Mailing List Archive: Re: Download a whole website

[REBOL] Re: Download a whole website

From: oliva:david:seznam:cz at: 2-Aug-2002 14:54


Hello Abdel,

Thursday, July 25, 2002, 10:36:13 PM, you wrote:

AB> I know how to download a web page and save it to the disk, that if I know
AB> the name of the page. But if I want to download a whole website and save it
AB> to my hard drive?

I had one reb-bot for travelling on the net and searching for images
but he is really old (born in 2000) was not saving pages and had some
bugs inside so I decided to make new generation. Here is what I have
now (excuse the function 'uprav-url - it's from the old bot and needs
to be improved (and translated) as well)

What it does? Simply parses the html and sorts found urls to blocks:
images, stylesheets, linked scripts - I will add apllets and embedded
objects as well....

There are two things that want to discuss:

1.
  How to save page from url: http://localhost/
:(may be index.html default.html or what is specified on the server
side:(

2.
  Way how to encode file names of dynamic documents as:
  http://127.0.0.1:85/cgi-bin/getboard.r?boardID=default&lang=cz

and here is the script:

<code>
rebol [
    title: "Site downloader"
    purpose: {To download pages from some url with all content}
    author: {Oldes}
    email: [oliva--david--seznam--cz]

    comment: {This is not finished version... now it just parses the page and returns sorted 
    types of urls.

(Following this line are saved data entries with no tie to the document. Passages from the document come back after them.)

-- ==== Sys2Proof/Machine/State.lean ====
section
/-! DEFINITION. The state of one Holkel module as plain data, and its value right after reset.
Sparse tables are lists of (key, value) with rising keys; a key that is not listed stands for the reset value. -/

namespace Sys2Proof.Machine

/-- A core: 52 * Y + X for a core of the grid (R339, R383), `4096 + n` for basecamp core n = 0 to 3 (R325, R404). -/
abbrev CoreId := Nat

/-- Bytes of a memory by address, rising, none listed at 0: an unlisted byte reads 0 (log 2). -/
abbrev Memory := List Host.Cell

/-! ### Seats -/

/-- The statuses of a seat (R108, R109). -/
inductive SeatStatus where
  | free | running | parked | blocked | draining | trapped
  deriving DecidableEq, Repr

/-- A vector register: data, format tag and scale sidecar (R60, R61). -/
structure VReg where
  data : BitVec 4096 := 0
  tag  : BitVec 4 := 0
  sc   : BitVec 256 := 0
  deriving DecidableEq, Repr

/-- What an outstanding result will write (R114, R115). -/
inductive Target where
  | none
  | x (d : BitVec 5)
  | v (d : BitVec 4)
  | sidecar (d : BitVec 4)
  | pred (d : BitVec 3)
  deriving DecidableEq, Repr

/-- What has come back for an outstanding operation: `error` is a returned error (R374), `gone` a withdrawn waiter
(R145). -/
inductive Answer where
  | waiting
  | value (w : Word)
  | error (cause : BitVec 8) (val : Word)
  | gone
  deriving DecidableEq, Repr

/-- The installed codec table (R321). -/
structure Codec where
  mode : Byte := 0
  syms : List (Byte × Nat) := []
  deriving DecidableEq, Repr

/-- How far an `hl.post` has come (R267): QCFG is read; W is advanced, with N known; RIX is read until there is room, with the claim
and N; doubles 1 to 7 are written; double 0 is written. -/
inductive PostStage where
  | config
  | claim (n : Nat)
  | room (k n : Nat)
  | body (k n : Nat)
  | publish (k n : Nat)
  deriving DecidableEq, Repr

/-- A table change that takes effect when its instruction completes (R210, R213, R220 to R222, R319, R321, R322, R323,
R333), or the condition under which the completion comes. -/
inductive Pending where
  | plain
  | portWr (port : Nat) (entry : Word)
  | patWr (n : Nat) (d0 d1 : Word)
  | rankWr (rank : Nat) (entry : Word)
  | rankHold (rank : Nat)
  | rankRel (rank : Nat) (entry : Word)
  | tree (group : Nat) (entry : Word)
  | codec (table : Codec)
  | l1Inv
  | l2Ways (partition ways : Nat)
  | tcInv (operand : Word)
  | rtab (table index router : Nat) (entry : Option Word)
  | bust (cn : Nat)
  | pwr (cn : Nat) (state : BitVec 3)
  | gbar (group episode : Nat)
  | seal (on : Bool) (pages : List (Nat × Nat))
  | shWait (cmds : List Nat)
  | bow (stroke : Bool) (mma off : Nat)
  | sums (words : List Word) (off : Nat)
  | haulPost (header : Word) (packet : List Word) (stage : PostStage) (sub : Option Nat)
  | haulWp (cluster ch : Nat)
  | rfence (addr : Word)
  | spawn
  | rcmd (rank : BitVec 16)
  | send
  | rcmdRead (rank : BitVec 16)
  deriving DecidableEq, Repr

/-- One operation that has raised `OUT` (R114), with the repeat counter under which it issued. `OUT` itself is the number of these. -/
structure Out where
  id     : Nat
  pc     : Parcel
  target : Target := .none
  acq    : Bool := false
  what   : Pending := .plain
  ans    : Answer := .waiting
  left   : List Nat := [0]
  rpt    : BitVec 11 := 0
  deriving DecidableEq, Repr

/-- How a firing was started: what a resume entry keeps (R247) and what R107 counts. -/
structure Firing where
  id        : Nat
  cls       : BitVec 8
  prio      : Nat
  seatClass : Nat
  launch    : Option Nat
  deriving DecidableEq, Repr

/-- The state of one seat (R108), with its private assembly queues (R196), its slice counter (R246) and event bit
(R328). `beyond` holds, in a seat that parks behind the last parcel of the code store, the address of its last instruction
(R13, R21). -/
structure Seat where
  status    : SeatStatus := .free
  x         : Vector Word 32 := Vector.replicate 32 0
  p         : BitVec 8 := 0
  v         : Vector VReg 16 := Vector.replicate 16 {}
  k         : Vector (BitVec 1024) 4 := Vector.replicate 4 0
  pc        : Parcel := 0
  rpt       : BitVec 11 := 0
  outs      : List Out := []
  trapPc    : Parcel := 0
  trapCause : BitVec 9 := 0
  trapVal   : Word := 0
  rpc       : Parcel := 0
  firing    : Option Firing := none
  fenced    : Bool := false
  preempt   : Bool := false
  slice     : BitVec 32 := 0
  event     : Bool := false
  q0        : List Word := []
  q2        : List Word := []
  q4        : List Word := []
  q6        : List Word := []
  payWords  : Nat := 0
  items     : Nat := 0
  q5read    : Nat := 0
  beyond    : Option Parcel := none
  deriving DecidableEq, Repr

/-! ### Ports, queues and scheduling of a core -/

/-- A message held by a port: its slot for FIFO and tag-match ports (R229). -/
structure Held where
  slot : Nat
  len  : Nat
  rb   : Bool
  deriving DecidableEq, Repr

/-- A port: its entry (R209), OVF (R211), counter (R230), ring counts (R214), held messages, the next slot. `tokens`
lists, oldest first, whether each token came of messages with release-before (R190), and `rb` whether a count since the last
token did. -/
structure Port where
  entry  : Word := 0
  ovf    : Bool := false
  count  : BitVec 32 := 0
  rb     : Bool := false
  tokens : List Bool := []
  head   : BitVec 32 := 0
  tail   : BitVec 32 := 0
  held   : List Held := []
  next   : Nat := 0
  deriving DecidableEq, Repr

/-- A firing waiting for seat 7: of a trapped seat, or of an event (R118, R120, R377). `regs` are x16 to x21. -/
structure Queued where
  cls  : BitVec 8
  code : BitVec 8
  seat : Option Nat
  regs : List Word
  deriving DecidableEq, Repr

/-- An accepted spawn and the seat it reserved; `count` is the packet of its count while the basecamp has not applied it
(R207, R208). -/
structure SpawnEntry where
  seat    : Nat
  seatCls : Nat
  entry   : Parcel
  caller  : BitVec 16
  args    : List Word
  count   : Option Nat
  deriving DecidableEq, Repr

/-- A firing that a pre-emption set aside (R247). `fresh` holds in the first binding cycle after it (R245), and `area` says that
its record is in the switch area, where a launch switch puts it (R244). -/
structure Resume where
  seat   : Nat
  slot   : Nat
  firing : Firing
  fresh  : Bool
  area   : Bool := false
  deriving DecidableEq, Repr

/-- A run of doubles in `q1` or a result in `q7` with its tag; `key` is the combine key of R315; `full` says that none
has been popped; `cmd` is the DRAIN command that waits for the pops (R197, R253). -/
structure Run where
  words : List Word
  tag   : BitVec 4
  key   : BitVec 32
  full  : Bool
  cmd   : Nat
  deriving DecidableEq, Repr

/-- A contribution pushed into `q6` (R315, R406): its number, the descriptor with the fn in [38:36], and the 512 bytes; the seat, its
firing and the parcel address for the deferred refusal. -/
structure Contribution where
  id     : Nat
  desc   : Word
  data   : BitVec 4096
  seat   : Nat
  firing : Nat
  pc     : Parcel
  deriving DecidableEq, Repr
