-- ==== Sys2Proof/Machine/Translate.lean ====
section
/-! DEFINITION. Address translation: table walks, translation caches and permissions (R175 to R179), and the homes of
lines and carve-out offsets (R167 to R173). -/

namespace Sys2Proof.Machine

/-! ### Homes -/

/-- Bits of a number, `n` from `lo`. -/
def nbits (v lo n : Nat) : Nat := v / 2 ^ lo % 2 ^ n

/-- The order of the low `n` bits reversed (R168). -/
def revBits : Nat → Nat → Nat
  | 0, _ => 0
  | n + 1, v => v % 2 * 2 ^ n + revBits n (v / 2)

/-- The hash of a line number (R168). -/
def lineHash (l : Nat) : Nat := revBits 16 (l % 2 ^ 16) ^^^ nbits l 16 16 ^^^ (nbits l 32 1 * 2 ^ 15)

/-- L2 is in partitioned mode (R169). -/
def partitioned (s : State) : Bool := fld s.l2cfg 1 0 == 1

/-- How many partitions there are, and the slots of each. -/
def partitions (s : State) : Nat :=
  if !partitioned s then 1 else match fld s.l2cfg 3 2 with
    | 0 => 9
    | 1 => 3
    | _ => 1
def partSlots (s : State) : Nat := 144 / partitions s

/-- The partition of a stack; one that SIZE does not provide is 0 (R169). -/
def partOfStack (s : State) (stack : Nat) : Nat :=
  let p := nbits s.l2pmap.toNat (4 * stack) 4
  if partitioned s && decide (p < partitions s) then p else 0

/-- The home slot of a physical address (R168). -/
def homeSlot (s : State) (pa : Nat) : Nat :=
  partOfStack s (nbits pa 36 4) * partSlots s + lineHash (nbits pa 7 33) * partSlots s / 65536

/-- The home of a physical address: its slot, or its stack's base die for memory-side pages (R180). -/
def homeOf (s : State) (pa : Nat) (msa : Bool) : Nat := if msa then 144 + nbits pa 36 4 else homeSlot s pa

/-- Carve-out ways of a partition (R172), and its size in bytes (R171). -/
def coWays (s : State) (p : Nat) : Nat := nbits s.l2co.toNat (4 * p) 4
def coSize (s : State) (p : Nat) : Nat := partSlots s * coWays s p * 393216

/-- The home slot of a carve-out offset (R171). -/
def coHome (s : State) (p off : Nat) : Nat := p * partSlots s + off / 128 % partSlots s

/-! ### The walk -/

/-- Page size of a leaf at a level: 64 KiB, 2 MiB, 1 GiB. -/
def pageSize (level : Nat) : Nat := if level = 0 then 65536 else if level = 1 then 2097152 else 1073741824

/-- The table index at a level (R175). -/
def tableIndex (va level : Nat) : Nat := if level = 0 then nbits va 16 5 else nbits va (12 + 9 * level) 9

/-- Bytes of a stack that are populated. -/
def populated : Nat := 48 * 2 ^ 30

/-- An entry whose bits make the walk fault: reserved bits, or WR without RD or with COW (R176, R177). -/
def badEntry (e : Word) : Bool :=
  fld e 63 61 != 0 || fld e 58 40 != 0 || fld e 7 4 != 0 || (e.getLsbD 3 && (!e.getLsbD 2 || e.getLsbD 59))

/-- A leaf that a level may hold: aligned to its page, and populated (R177). -/
def leafOk (e : Word) (level : Nat) : Bool :=
  let pa := fld e 39 8 * 256
  decide (level < 3) && pa % pageSize level == 0 && decide (pa % 2 ^ 36 + pageSize level ≤ populated)

/-- A pointer carries no leaf attribute (R177). -/
def pointerOk (e : Word) : Bool := !e.getLsbD 2 && !e.getLsbD 3 && !e.getLsbD 59 && !e.getLsbD 60

/-- A slot that no live slice serves (R384). -/
def deadSlot (s : State) (slot : Nat) : Bool := s.slotsBad.contains (tget slot s.slotMap slot)

/-- The chiplet of an L2 slot. -/
def slotSite (n : Nat) : Nat := 13 * (5 + n / 16 / 3) + 5 + n / 16 % 3

/-- A chiplet that the west basecamp has fenced without reaching it (R386). -/
def isLost (s : State) (cn : Nat) : Bool := s.lost.contains cn

/-- The L2 home of a physical address, or its stack, is out of reach from one side of a split module: `side` tells the part that the
west basecamp has lost (R386). -/
def splitFrom (s : State) (side : Bool) (pa : Nat) : Bool :=
  !s.lost.isEmpty && (isLost s (0x100 + nbits pa 36 4) != side || isLost s (slotSite (homeSlot s pa)) != side)

/-- A double of HBM reads poison through its L2 home: its granule is poisoned, or its stack or its home is fenced (R378, R384), or
out of reach (R386). -/
def readsPoison (s : State) (pa : Nat) (side : Bool := false) : Bool :=
  s.hbmPoison.contains (pa / 32) || s.stacksBad.contains (nbits pa 36 4) || deadSlot s (homeSlot s pa) || splitFrom s side pa

/-- A range of HBM that the west basecamp reads as poison somewhere: in a granule, on a fenced stack, or from a home without a live
slice or out of reach (R378, R384, R386). -/
def rangePoisoned (s : State) (a n : Nat) : Bool :=
  (s.hbmPoison.any fun g => decide (a < 32 * g + 32) && decide (32 * g < a + n)) ||
    (n != 0 && s.stacksBad.any fun k => decide (a / 2 ^ 36 ≤ k) && decide (k ≤ (a + n - 1) / 2 ^ 36)) ||
    (!(s.slotsBad.isEmpty && s.lost.isEmpty) && (List.range ((a % 128 + n + 127) / 128)).any fun i =>
      deadSlot s (homeSlot s (a + 128 * i)) || splitFrom s false (a + 128 * i))

/-- The walk from a table of a level: a leaf, or the translation fault (R177). Of an access whose walk reads poison the manual says only
that every reader gets the poison (R378): it is a memory error, 0x60 (DESIGN CHOICE, log 75). R177 lists no fault for a pointer to
a table that is not 4 KiB aligned: the index is added to the address as it stands (DESIGN CHOICE, log 75). -/
def walkFrom (s : State) (asid : BitVec 16) (va : Nat) (side : Bool) : Nat → Nat → WalkAns
  | table, level =>
    let at' := table + 8 * tableIndex va level
    let e := getDouble s.hbm at'
    if readsPoison s at' side then .fault 0x60
    else if !e.getLsbD 0 || badEntry e then .fault 0x12
    else if e.getLsbD 1 then
      if leafOk e level then
        .leaf ⟨asid, va / pageSize level * pageSize level, pageSize level, fld e 39 8 * 256,
          e.getLsbD 2, e.getLsbD 3, e.getLsbD 59, e.getLsbD 60⟩
      else .fault 0x12
    else if !pointerOk e then .fault 0x12
    else match level with
      | 0 => .fault 0x12
      | l + 1 => walkFrom s asid va side (fld e 39 8 * 256) l
termination_by structural _ level => level

/-- The address-space number of a translation root (R178). -/
def rootAsid (root : Word) : BitVec 16 := root.extractLsb' 48 16

/-- A whole walk under a translation root; EN 0 faults (R178). -/
def walk (s : State) (root : Word) (va : Nat) (side : Bool := false) : WalkAns :=
  if root.getLsbD 0 then walkFrom s (rootAsid root) va side (fld root 39 12 * 4096) 3 else .fault 0x12

/-- The slot whose walker runs the walks of a page VA[47:16]: R168 with L[31:0] replaced by it (R179), and L[32] by 0 (DESIGN
CHOICE, log 93). -/
def walkerSlot (page : Nat) : Nat := lineHash page * 144 / 65536

/-- A leaf as a walker returns it: the fields of its entry, with its level in [7:6] (DESIGN CHOICE, log 93). -/
def packLeaf (e : Tlb) : BitVec 64 :=
  BitVec.ofNat 64 (e.pa + 1 + (if e.size = 65536 then 0 else if e.size = 2097152 then 64 else 128) + (if e.rd then 4 else 0) +
    (if e.wr then 8 else 0) + (if e.cow then 2 ^ 59 else 0) + (if e.msa then 2 ^ 60 else 0))

/-- What a walker has returned for a page under a root: a leaf, or 0 for a translation fault. -/
def unpackLeaf (root : Word) (page : Nat) (w : BitVec 64) : WalkAns :=
  let n := pageSize (fld w 7 6)
  if w = 0 then .fault 0x12
  else .leaf ⟨rootAsid root, page * 65536 / n * n, n, fld w 39 16 * 65536, w.getLsbD 2, w.getLsbD 3, w.getLsbD 59, w.getLsbD 60⟩

/-! ### What the tables map (R173) -/

/-- The entries of a table that are not zero. -/
def tableEntries (m : Memory) (table n : Nat) : List Word :=
  ((takeRange m table (table + 8 * n)).map fun c => (c.1 - table) / 8).eraseDups.map fun i => getDouble m (table + 8 * i)

/-- An entry of a level is a memory-side leaf whose page holds a physical address. -/
def msaLeaf (pa : Nat) (e : Word) (level : Nat) : Bool :=
  e.getLsbD 0 && e.getLsbD 1 && e.getLsbD 60 && !badEntry e && leafOk e level &&
    decide (fld e 39 8 * 256 ≤ pa) && decide (pa < fld e 39 8 * 256 + pageSize level)

/-- The tables from one of a level on down map the page of a physical address on the memory side. -/
def msaUnder (m : Memory) (pa : Nat) : Nat → Nat → Bool
  | 0, table => (tableEntries m table 32).any fun e => msaLeaf pa e 0
  | l + 1, table => (tableEntries m table 512).any fun e => msaLeaf pa e (l + 1) ||
      (e.getLsbD 0 && !e.getLsbD 1 && !badEntry e && pointerOk e && msaUnder m pa l (fld e 39 8 * 256))

/-- The translation roots in use: of cores, of packets in execution, and of other modules' accesses. -/
def liveRoots (s : State) : List Word :=
  s.farTt :: (s.cores.map fun (_, k) => k.ttRoot) ++
    s.clusters.flatMap fun (_, g) => g.chans.toList.filterMap fun c => c.pkt.map (·.root)

/-- The tables in use map the page of a physical address on the memory side (R173). -/
def mapsMsa (s : State) (pa : Nat) : Bool :=
  (liveRoots s).any fun r => r.getLsbD 0 && msaUnder s.hbm pa 3 (fld r 39 12 * 4096)

/-! ### Translation caches -/

/-- Whether an entry translates an address of an address space. -/
def Tlb.covers (e : Tlb) (asid : BitVec 16) (va : Nat) : Bool :=
  e.asid == asid && decide (e.va ≤ va) && decide (va < e.va + e.size)

/-- The core of a unit that translates, or its optical chiplet. -/
def Asker.core : Asker → CoreId
  | .seat c _ => c
  | .op c _ => c
  | .chan cl _ => coreAt cl 0
  | .far chip _ => 8192 + chip

/-- The caches that a unit looks up, in order: its core's and its cluster's, the cluster's for an engine, an optical chiplet's (R179,
R299, R361). -/
def caches (s : State) : Asker → List Tlb
  | .chan cl _ => (s.getCluster cl).tlb
  | .far chip _ => tget [] s.farTlb chip
  | .seat c _ => (s.getCore c).tlb ++ if isBc c then [] else (s.getCluster (clusterOf c)).tlb
  | .op c _ => (s.getCore c).tlb ++ if isBc c then [] else (s.getCluster (clusterOf c)).tlb

/-- The root under which a unit translates (R178, R299, R359). -/
def rootFor (s : State) : Asker → Word
  | .chan cl ch => ((((s.getCluster cl).chans.getD ch {}).pkt.map (·.root)).getD (s.getCore (coreAt cl 0)).ttRoot)
  | .far .. => s.farTt
  | .seat c _ => (s.getCore c).ttRoot
  | .op c _ => (s.getCore c).ttRoot

/-- What a unit knows of a page: its leaf, the cause of its fault, or nothing before a walk. -/
inductive Leaf where
  | hit (e : Tlb)
  | fault (cause : BitVec 8)
  | miss
  deriving DecidableEq, Repr

/-- The question that a unit has put for an address under a root. -/
def asked (s : State) (u : Asker) (root : Word) (va : Nat) : Option Ask :=
  s.asks.find? fun a => a.unit = u && a.root = root && a.page == va / 65536

/-- A unit translates a global address under a root: by its caches, or by the answer of the walk that it asked for; EN 0 faults (R178,
R179). -/
def leafUnder (s : State) (u : Asker) (root : Word) (va : Nat) : Leaf :=
  if !root.getLsbD 0 then .fault 0x12
  else match (caches s u).find? (·.covers (rootAsid root) va) with
    | some e => .hit e
    | none => match ((asked s u root va).map (·.ans)).getD .waiting with
      | .leaf e => .hit e
      | .fault c => .fault c
      | .waiting => .miss

/-- A unit translates a global address under its own root. -/
def leafOf (s : State) (u : Asker) (va : Nat) : Leaf := leafUnder s u (rootFor s u) va

/-- The leaf of an address for a unit, or what the tables now hold for it where no cache and no walk has told the unit: what a reader
outside the access sees. -/
def presentLeaf (s : State) (u : Asker) (va : Nat) : Option Tlb :=
  match leafOf s u va with
  | .hit e => some e
  | .fault _ => none
  | .miss => match walk s (rootFor s u) va with
    | .leaf e => some e
    | _ => none

/-- A cache of `n` entries with one more; a full one gives up an entry by a policy the manual leaves open (R179). -/
def addTlb (n victim : Nat) (l : List Tlb) (e : Tlb) : List Tlb :=
  if l.contains e then l else if l.length < n then e :: l else e :: l.eraseIdx (victim % n)

/-- A translation that was used enters the core's cache and its cluster's (R179). -/
def fillTlb (s : State) (c : CoreId) (e : Tlb) : State :=
  let v := Config.tlbVictim s.tick
  let s := s.ticked
  let s := s.updCore c fun k => { k with tlb := addTlb 32 v k.tlb e }
  if isBc c then s else s.updCluster (clusterOf c) fun g => { g with tlb := addTlb 1024 v g.tlb e }

/-! ### Permissions -/

/-- What an access asks of its page. -/
inductive Need where
  | read | write | both
  deriving DecidableEq, Repr

/-- The fault of an access on a page (R177): permission 0x13, copy-on-write 0x14. -/
def permFault (n : Need) (e : Tlb) : Option (BitVec 8) :=
  match n with
  | .read => if e.rd then none else some 0x13
  | .write => if e.wr then none else some (if e.cow then 0x14 else 0x13)
  | .both => if e.cow then some 0x14 else if e.rd && e.wr then none else some 0x13

/-- What stands in the place of a cause code where an access awaits a walk: a code that is never raised (R375). -/
def walkCause : BitVec 8 := 0xFF

/-- A global address translated for a unit: the entry, or the cause code (R177), or that it awaits a walk. -/
def translate (s : State) (u : Asker) (n : Need) (va : Nat) : Except (BitVec 8) Tlb :=
  match leafOf s u va with
  | .miss => .error walkCause
  | .fault c => .error c
  | .hit e => match permFault n e with
    | some f => .error f
    | none => .ok e

/-- The physical address of a virtual one under an entry. -/
def Tlb.phys (e : Tlb) (va : Nat) : Nat := e.pa + (va - e.va)

/-! ### Memory-side lines (R173, R240) -/

/-- Fields of LQ_CFG_q (R240). -/
def qPrio (c : Word) : Nat := fld c 50 48
def qRecords (c : Word) : Nat := 2 ^ fld c 47 44
def qBase (c : Word) : Nat := fld c 39 8 * 256

/-- The line of a served launch queue's write index, at BASE - 128: a memory-side line on any page (R240). -/
def queueLine (s : State) (pa : Nat) : Bool :=
  s.queues.toList.any fun q => q.cfg.getLsbD 63 && decide (128 ≤ qBase q.cfg) && pa / 128 == (qBase q.cfg - 128) / 128

/-- Where a global address lies under an entry: a line of a memory-side page or of a queue's write index is served at its
base die (R173, R180, R240). -/
def Tlb.place (s : State) (e : Tlb) (va : Nat) : Place := .hbm (e.phys va) (e.msa || queueLine s (e.phys va))

/-- EN and SUB of HL_Q_c (R298). -/
def qEn (v : Word) : Bool := v.getLsbD 63
def qSub (v : Word) : Bool := v.getLsbD 62

/-- A physical address lies on the memory side: the line of a served queue's write index, a subscribed queue header, or a page that
a cached translation or the tables in use give so (R173, R180, R240, R298) (DEDUCED, log 80). -/
def memorySide (s : State) (pa : Nat) : Bool :=
  let hit (l : List Tlb) : Bool := l.any fun e => e.msa && decide (e.pa ≤ pa) && decide (pa < e.pa + e.size)
  queueLine s pa || mapsMsa s pa || (s.clusters.any fun (_, g) => hit g.tlb || g.chans.toList.any fun c => qSub c.hlq && c.hpa / 128 == pa / 128) ||
    (s.cores.any fun (_, k) => hit k.tlb) || s.farTlb.any fun (_, l) => hit l

/-! ### Seals (R174) -/

/-- Whether a physical address lies in a sealed range. -/
def isSealed (s : State) (pa : Nat) : Bool := s.sealed.any fun (b, n) => decide (b ≤ pa) && decide (pa < b + n)

end Sys2Proof.Machine
end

Need to make saving the content and recursion for traveling from one page 
    to another}
    version: 0.0.1
]

page-url: to url! ask "start URL: "
;page: read/binary page-url
page-markup: load/markup page-url ;to-string page

purl: decode-url page-url
if none? purl/path [purl/path: "/"]
purl/port-id: either none? purl/port-id [""][purl/port-id: join ":" purl/port-id]
base-href: rejoin [http:// purl/host purl/port-id purl/path]

images: make block! 50
links: make block! 500
scripts: make block! 10
stylesheets: make block! 10

tag-rules: [
    "img" copy x thru {src=} copy url [to { } | to end ] y: to end   (
        tag-name: "img"
        url: uprav-url url
        if all [none? find images url not none? url] [insert images url]
    )
    | "link" copy x thru {href=} copy url [to { } | to end ] y: to end (
        tag-name: "link"
        url: uprav-url url
        if all [none? find stylesheets url not none? url] [insert stylesheets url ]
    )
    | "script" copy x thru {src=} copy url [to { } | to end ] y: to end  (
        tag-name: "script"
        url: uprav-url url
        if all [none? find scripts url not none? url] [insert scripts url ]
    )
    | "BASE" copy x thru {href=} copy url [to { } | to end ] y: to end  (
        tag-name: "base"
        base-href: uprav-url url
        ;print rejoin ["new base-href: " base-href]
    )

    | "EMBED" copy x thru {src=} copy url [to { } | to end ] y: to end  (tag-name: "EMBED")
    | "a" copy x thru {href=} copy url [to { } | to end ] y: to end (
        tag-name: "a"
        url: uprav-url url
        if all [none? find links url not none? url] [insert links url ]
    )
]

    uprav-url: func [path [string!] /local u q w new-url][
        path: trim/with path {"}
        if find path "javascript:" [return none]
        if find path "mailto:" [return path]
        either found? find path "://" [
            return path
        ] [
            either path/1 = #"/" [
                parse base-href [copy w thru "://" copy q [to "/" | to end]]
                return newurl: rejoin [w q path]
            ] [
                site: tail parse (to-string skip base-href 7) "/"
                path: parse path "/"
                foreach p path [
                    either p = ".." [

                        if error? try [remove back site] [print "Spatny relativni odkaz"]
                    ] [
                        if p <> "." [append site p]
                    ]
                ]
                newurl: make string! ""
                foreach p head site [append newurl join p "/"]
                newurl: head clear back tail newurl
                replace/all newurl "//" "/"
                insert head newurl "http://"
                return head newurl
            ]
        ]
    ]

parse/all page-markup [
    some [
        set tag tag! (
            if parse/all tag tag-rules [
            ;   print reform [x url y tag-name]
            ]
        )
        | any-type!
    ]
]
probe stylesheets
probe images
probe scripts
probe links
</code>